While 3D Systems (NYSE:DDD) has declined 31% from its recent all-time high, shares are still selling at an astounding 75x 2014 expected earnings. The market has priced 3D Systems as though it has a dominant position in a fast-growing industry which is resilient to cyclicality. I don't believe that any of these things are true. At this early stage of the 3D printing industry's growth, it is far from clear which competitors will ultimately be winners. While growing R&D spend will likely increase the company's chances of remaining relevant, all competitors are likely to take similar actions (many of whom are awash in capital from recent IPOs/secondary offerings). Similarly, 3D printing is primarily used by manufacturing customers for prototyping. Manufacturing is a highly cyclical industry, and DDD will not have the linear growth trajectory many investors seem to be forecasting (many are modeling 25-30% revenue CAGRs through 2020-2025). This downturn could come sooner rather than later, as manufacturing companies (in particular automakers) have been spending increasing capacity to meet emerging market demand. The instability we are seeing in emerging markets could curb their appetite for 3D printers. Thirdly, I think the idea of a rapid uptake of 3D printers among households is laughable. While many love to make the flawed argument that 3D printers will have the ubiquity of the PC, there are many reasons why this is unlikely to be true including: 1) completely different cost curve - PC functionality/cost was linked to Moore's law - there is no such dynamic at play in 3D printing, which is why 30 years after their introduction (yes 3D printing has been around that long) few people have 3D printers in their homes (2) no need for prototyping at home. When the market wakes up from its 3D dream, I expect 3D Systems to sell for 15-20x earnings. As such, I'd be interested in covering my short around $20.

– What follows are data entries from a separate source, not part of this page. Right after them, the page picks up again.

theorem exec_rxComplete_of_running (hu : s.unitOf u = some x) (hl : s.lookup .rx x.ifid = some c)
    (hrun : (s.half c .rx).running = true)
    (hk : s.copyFrames c .rx u ((s.half c .rx).frameCount x.len) = .ok (s1, b)) :
    exec (.rxComplete u) s =
      (if b then (s1.put u).notify c .rx else s1.put u).reply .bus .ok := by
  simp only [exec, execRxComplete, hu, hl, hrun, hk, if_true]

end

/-- Settles O50: the unit is looked up, then the half bound to its pair. -/
theorem rxCompletePutsUnitBack : Obligations.RxCompletePutsUnitBack := by
  intro s u
  refine ⟨fun hu => answersOnly_of_reply (exec_rxComplete_of_dead hu), fun x hu hnone => ?_,
    fun x c hunique hu hbound hrun => ?_⟩
  · exact ⟨_, exec_rxComplete_of_unbound hu (State.lookup_eq_none.2 hnone), (onlySent_put s u).emit _⟩
  · exact ⟨_, exec_rxComplete_of_stopped hu (State.lookup_of_bound hunique hbound) hrun,
      (onlySent_put s u).emit _⟩

/-- Settles O51: the copy captures and moves the positions; what is sent after it changes nothing but the
unit's place in the pool. -/
theorem rxCompleteCapturesUnit : Obligations.RxCompleteCapturesUnit := by
  intro s u x c hunique hu hbound hrun h n hp hg
  obtain ⟨s1, b, hk⟩ := State.copyFrames_ok hu hp hg
  obtain ⟨⟨hin, hout⟩, hunits, -⟩ := State.copyFrames_captured hbound.1 hg hk
  obtain ⟨hmoved, hb⟩ := State.copyFrames_moved hbound.1 hk
  have copy := State.copyFrames_frame hk
  obtain ⟨halves, loops, tunables, ⟨units, pool⟩, bytes, rest, sent⟩ :=
    onlySent_put_report s1 u c b (answered .bus .ok)
  have hread (sp : Space) (o : Nat) := (bytes sp o).trans (s1.readByte_pooledLast u sp o)
  refine ⟨_, exec_rxComplete_of_running hu (State.lookup_of_bound hunique hbound) hrun hk,
    ⟨fun j hj => (hread _ _).trans (hin j hj), fun sp o ho => (hread sp o).trans (hout sp o ho)⟩,
    (halves c .rx id).symm ▸ hmoved, fun c' d' hn => (halves c' d' id).trans (copy.halves c' d' hn),
    fun c' hn => (loops c' hn).trans (copy.loops c' hn), copy.tunables.trans tunables,
    units.trans hunits, ?_, copy.rest.trans ((s1.keepsRest_pooledLast u).trans rest), ?_⟩
  · exact pool.trans (congrArg (fun p : List Word => p.erase u ++ [u]) copy.pool)
  · have hcross : b = true ↔ h.periodFrames.toNat ≤ h.perPos.toNat + n := by
      rw [hb, Half.crosses, decide_eq_true_eq]
    simp only [← hcross]
    exact copy.sent.trans sent

end Sys2Proof.Machine
end

section
/-! PROOFS. The tunables (rules R140 to R144): what an update of a Channel that keeps its halves and its loop
leaves alone, and who writes `PPX` and `BUFSZ`. -/

namespace Sys2Proof.Machine

/-! ## Reading -/

/-- Settles O53: nothing is checked and nothing is written. -/
theorem tunablesAreRead : Obligations.TunablesAreRead :=
  fun s c _ => ⟨⟨_, rfl, onlySent_emit s (.answer (.packet .client) 0 (s.chan c).ppx)⟩,
    ⟨_, rfl, onlySent_emit s (.answer (.packet .client) 0 (s.chan c).bufsz)⟩⟩

/-! ## Replacing a Channel -/

section
variable {α : Type} {s : State} {c : Nat} {ch : Channel}

/-- Any part of every Channel after an existing one was replaced. -/
theorem State.part_setChan (f : Channel → α) (hc : c < s.nCh) (c' : Nat) :
    f ((s.setChan c ch).chan c') = if c' = c then f ch else f (s.chan c') := by
  rw [State.chan_setChan, apply_ite f]
  simp only [hc, and_true]

/-- A part that the new Channel shares with the one it replaces is kept everywhere. -/
theorem State.part_setChan_of_eq (f : Channel → α) (hf : f ch = f (s.chan c)) (c' : Nat) :
    f ((s.setChan c ch).chan c') = f (s.chan c') := by
  rw [State.chan_setChan]
  split
  · rename_i hw
    rw [hw.1, hf]
  · rfl

end

/-- Everything but the tunables is unchanged, and `l` was sent. -/
structure OnlyTunables (s t : State) (l : List Out) : Prop where
  halves : KeepsHalvesBut s t (fun _ _ => False)
  loops : KeepsLoopsBut s t (fun _ => False)
  units : KeepsUnits s t
  bytes : KeepsBytes s t
  rest : KeepsRest s t
  sent : Sent s t l

section
variable {s : State} {c : Nat} {ch : Channel}

/-- A Channel with the same halves and the same loop differs in its tunables at most. -/
theorem onlyTunables_setChan (hh : ∀ d, ch.half d = s.half c d) (hl : ch.loop = s.loop c) :
    OnlyTunables s (s.setChan c ch) [] := by
  have halves (c' : Nat) (d : Dir) : (s.setChan c ch).half c' d = s.half c' d :=
    State.part_setChan_of_eq (·.half d) (hh d) c'
  exact {
    halves := fun c' d _ => halves c' d
    loops := fun c' _ => State.part_setChan_of_eq (·.loop) hl c'
    units := ⟨rfl, rfl⟩
    bytes := fun sp o => by
      cases sp with
      | ring c' d => simp only [State.readByte, State.mem, halves]
      | unit u => rfl
    rest := ⟨s.nCh_setChan c ch, rfl, rfl, rfl, rfl, rfl⟩
    sent := (List.append_nil _).symm }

Rosy projections about the future are fueling the valuations for the companies mentioned above. When reality proves disappointing, I expect share prices to decline materially. While most brokers rate the aforementioned companies 'buy,' there are a myriad of conflicts weighing on their advice. Thus, I urge investors to take the time to do their own work and come to their own conclusions.
Additional disclosure: I am long GOOG.